First, here’s the value node layout:

1
2
3
4
5
6
7
8
           7                                  2 1          0
          +------------------------------------+------------+
value     |            value_header            | basic_type |  <-- value_metadata
          +------------------------------------+------------+
          |                                                 |
          :                   value_data                    :  <-- 0 or more bytes
          |                                                 |
          +-------------------------------------------------+

Source: Parquet’s VARIANT Encoding

Parquet VARIANT defines four “basic types”: primitive, short string, object and array. It includes 20 primitive types, which is a subset of Parquet’s logical types. There’s also an optimization for short strings (under 64 bytes): string length is packed into 6 bits of value_header, avoiding the need for a separate length field (which saves a few bytes?!). For objects and arrays, value_header also includes a flag indicating whether the indexing offsets are stored as 1 byte or 4 bytes–another small but useful optimization.

For arrays, the indexing scheme is straightforward: there are N + 1 offsets, with the last offset representing the end position of the array payload. Objects are slightly more involved.
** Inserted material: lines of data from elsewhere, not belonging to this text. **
-- ==== Sys2Proof/Syntax.lean ====
section
/-!
DEFINITION. Syntax.lean: the commands of the block, one constructor per row of spec/opcode_table.json, and their operands.
A Hewer instruction row is the command by which one cluster issues that instruction at its present instruction address.
-/
namespace Sys2Proof

/-- A cluster of the device: partition and cluster index. -/
structure Hart where
  part : Part
  clu : Clu
deriving DecidableEq, Repr

/-- Fields of an INT-R instruction (Table 6-7, format R). -/
structure RArgs where
  rd : BitVec 5
  rs1 : BitVec 5
  rs2 : BitVec 5
deriving DecidableEq, Repr

/-- Fields of format I. -/
structure IArgs where
  rd : BitVec 5
  rs1 : BitVec 5
  imm : BitVec 12
deriving DecidableEq, Repr

/-- Fields of format S. -/
structure SArgs where
  rs2 : BitVec 5
  rs1 : BitVec 5
  imm : BitVec 12
deriving DecidableEq, Repr

/-- Fields of format B. -/
structure BArgs where
  rs1 : BitVec 5
  rs2 : BitVec 5
  imm : BitVec 13
deriving DecidableEq, Repr

/-- Fields of formats U and J. -/
structure UArgs where
  rd : BitVec 5
  imm : BitVec 21
deriving DecidableEq, Repr

/-- Fields of the ATOMIC group (Table 6-11). -/
structure AtomArgs where
  rd : BitVec 5
  rs1 : BitVec 5
  rs2 : BitVec 5
  sz : BitVec 2
  aq : Bool
  rl : Bool
deriving DecidableEq, Repr

/-- Fields of a CSR instruction (Table 6-12). -/
structure CsrArgs where
  rd : BitVec 5
  rs1 : BitVec 5
  csr : BitVec 12
deriving DecidableEq, Repr

/-- Fields of format FR. -/
structure FArgs where
  rd : BitVec 5
  rs1 : BitVec 5
  rs2 : BitVec 5
  rm : BitVec 3
  fmt : BitVec 2
deriving DecidableEq, Repr

/-- Fields of format F4. -/
structure F4Args where
  rd : BitVec 5
  rs1 : BitVec 5
  rs2 : BitVec 5
  rs3 : BitVec 5
  rm : BitVec 3
  fmt : BitVec 2
deriving DecidableEq, Repr

/-- Fields of format V. -/
structure VArgs where
  vd : BitVec 5
  vs1 : BitVec 5
  vs2 : BitVec 5
  z0b : Bool
  z0a : Bool
  masked : Bool
  mask : BitVec 3
deriving DecidableEq, Repr

/-- Fields of VSETVL (R136). -/
structure VsetArgs where
  rd : BitVec 5
  rs1 : BitVec 5
  sew : BitVec 2
  alt : Bool
deriving DecidableEq, Repr

/-- Fields of LV-CVT (R144). -/
structure CvtArgs where
  vd : BitVec 5
  vs1 : BitVec 5
  src : BitVec 5
  dst : BitVec 5
  scaled : Bool
  z0a : Bool
  masked : Bool
  mask : BitVec 3
deriving DecidableEq, Repr

/-- Fields of LV-MEM (R146). -/
structure LvMemArgs where
  vd : BitVec 5
  base : BitVec 5
  idx : BitVec 5
  strm : Bool
  masked : Bool
  mask : BitVec 3
deriving DecidableEq, Repr

/-- Fields of SV-ARITH (R153). -/
structure SvArgs where
  sd : BitVec 5
  ss1 : BitVec 5
  ss2 : BitVec 5
  z0b : Bool
  z0a : Bool
  efmt : BitVec 4
deriving DecidableEq, Repr

/-- Fields of SV-MEM (R153). -/
structure SvMemArgs where
  sd : BitVec 5
  base : BitVec 5
  off : BitVec 5
  strm : Bool
  efmt : BitVec 4
deriving DecidableEq, Repr

/-- Fields of format T (R177, R182). -/
structure TArgs where
  rd : BitVec 5
  rs1 : BitVec 5
  rs2 : BitVec 5
  ta : BitVec 3
  tb : BitVec 3
deriving DecidableEq, Repr

/-- The header of a put as it arrives (Table 5-3); the receiving plat sets LATE. -/
structure PutHdr where
  slot : BitVec 12
  tc : BitVec 8
  kind : BitVec 8
  srcChip : BitVec 6
  srcPart : BitVec 3
  sampleValid : Bool
  sampleKind : Bool
  finalPass : Bool
  reqSeq : BitVec 32
  beatTag : BitVec 32
  pos : BitVec 32
  ntok : BitVec 32
  len : BitVec 32
  sample : BitVec 64
  acceptTs : BitVec 64
  stageData : BitVec 128
deriving DecidableEq, Repr

/-- How a put ends: its payload as it arrived, whether a packet was poisoned, its CRC trailer, if it carries one, and whether it is a put
that was discarded before its end, whose packets the plat has thrown away. -/
structure PutEnd where
  payload : List Byte
  poison : Bool
  trailer : Option (BitVec 64)
  dropped : Bool
deriving DecidableEq, Repr

/-- A result write of an EGRESS stage: the frame's slot, class, sequence number, token position and accept timestamp, and the
bytes it writes at a host address. -/
structure ResultArgs where
  slot : BitVec 12
  tc : BitVec 3
  reqSeq : BitVec 32
  pos : BitVec 32
  acceptTs : BitVec 64
  addr : BitVec 64
  data : List Byte
deriving DecidableEq, Repr

/-- A watermark of Table 3-3. -/
inductive WmId where
  | adm
  | wcb (stack : Fin 8) (group : Fin 4)
  | plat (p : Part)
  | evt
  | lnk (port : Fin 8)
  | guard (tc : Fin 8)
deriving DecidableEq, Repr

/-- Who a memory request comes from, as it arrives at a controller: its CID (Table 13-2), SOURCE code (Table 13-16), source
partition and source chip. -/
structure ReqArgs where
  cid : BitVec 12
  source : BitVec 3
  part : Part
  chip : BitVec 6
deriving DecidableEq, Repr

/-- What a request does at its address: read a number of bytes, or write bytes. -/
inductive MemOp where
  | read (n : Nat)
  | write (data : List Byte)
deriving DecidableEq, Repr

/-- An error a router finds in a packet (R286): none, or at a router, plane and port, a single-bit error, an uncorrectable
payload flit or an uncorrectable head flit. -/
inductive FlitErr where
  | none
  | single (router : BitVec 8) (plane : BitVec 4) (port : BitVec 3)
  | payload (router : BitVec 8) (plane : BitVec 4) (port : BitVec 3)
  | head (router : BitVec 8) (plane : BitVec 4) (port : BitVec 3)
deriving DecidableEq, Repr

/-- A Traverse packet: header (Table 14-3), the address of the line it names, 0 for none (R283), payload, and the error it meets. -/
structure TrvPkt where
  hdr : BitVec 64
  addr : BitVec 52
  data : List Byte
  err : FlitErr
deriving DecidableEq, Repr

/-- A link packet (Table 15-3), its data as packed. -/
structure LinkPkt where
  thdr : BitVec 64
  dstChip : BitVec 6
  srcChip : BitVec 6
  cls : BitVec 2
  sub : Bool
  trl : Bool
  pack : BitVec 2
  pfmt : Bool
  dim : Bool
  data : List Byte
deriving DecidableEq, Repr

/-- A flit as a Col Link receiver gets it: header, payload and CRC (R301), the symbols FEC corrected in it, and whether FEC could not
correct it. -/
structure FlitArgs where
  hdr : BitVec 32
  payload : List Byte
  crc : BitVec 32
  fecCorr : Nat
  fecBad : Bool
deriving DecidableEq, Repr

/-- A put that leaves for another chip. -/
structure RemPutArgs where
  chip : BitVec 6
  part : BitVec 3
  hdr : PutHdr
  payload : List Byte
deriving DecidableEq, Repr

/-- The memory that a patrol scrub read covers a part of: the stack of a partition, or the DDR5 of the far tier (R240, R249). -/
inductive ScrubMem where
  | stack (k : Part)
  | ddr
deriving DecidableEq, Repr

/-- A request for a remote frame token (R310): a put here asks another chip, or partition `src` of another chip asks a plat here. -/
inductive RemToken where
  | ask (a : RemPutArgs)
  | asked (chip : BitVec 6) (src : BitVec 3)
deriving DecidableEq, Repr

/-- The sender of a request from another chip: its chip, its stop there, and the tag of the request. -/
structure RemSrc where
  chip : BitVec 6
  stop : BitVec 9
  tag : BitVec 12
deriving DecidableEq, Repr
They use two offset lists (the first is technically a list of IDs): the first list contains key references into a string table stored in global metadata, and the second list points to the corresponding value nodes. It’s an interesting choice to deduplicate only keys, rather than all string values—reasonable, given keys typically have much lower cardinality than values. The key table may be sorted (optionally), though the practical benefits aren’t obvious.

Another subtle design choice is that the offset lists are ordered by key, but the value nodes themselves don’t have to be physically sorted. The benefit of this flexibility isn’t obvious: it can make it harder to compute the start and end boundaries of an individual object entry.

One motivation that does carry through is the same one we used earlier: aside from shared metadata, each nested VARIANT value is stored as a self-contained region. So, here’s a real-world binary encoding for semi-structured data: it has more types and knobs, but the overall structure is similar. To push performance further, Parquet VARIANT also supports shredding: partially or fully extracting JSON into columns to improve compression and enable predicate pushdown. The trade-off, of course, is having to maintain consistency between the binary documents and the shredded columns.

Conclusion

It’s 2026: the question of whether you should store JSON in a database is basically settled–the ecosystem has largely converged on binary representations: MongoDB has BSON, Postgres has JSONB (with SQL/JSON path operators), and systems like Snowflake treat semi-structured data as a first-class type via VARIANT. If you can afford the upfront serialization cost, binary JSON is usually the way to go for fast retrieval.

You should expect more from your data systems—they should be smart enough to encode and shred binary JSON when it makes sense. As we move into lakehouses, Apache Iceberg also supports VARIANT since v3. We started with JSON, but semi-structured data will go beyond JSON with VARIANT. Hopefully our discussion here helps you understand the capabilities and limitations of these binary encodings.

And like most posts these days, we have to mention LLMs at least once. Did you know LLMs also “speak JSON” when returning structured responses through APIs? It feels a bit absurd to ask a powerful natural-language model to squeeze itself back into JSON, but here we are. In fact, it’s an important stage in the pipeline—important enough that we now have TOON: a JSON encoding designed to be more token-efficient and accurate for LLMs, while still staying human-readable.

Semi-structured data is here to stay, and I’m all for it. So—how are you handling semi-structured data in your tooling? Let me know!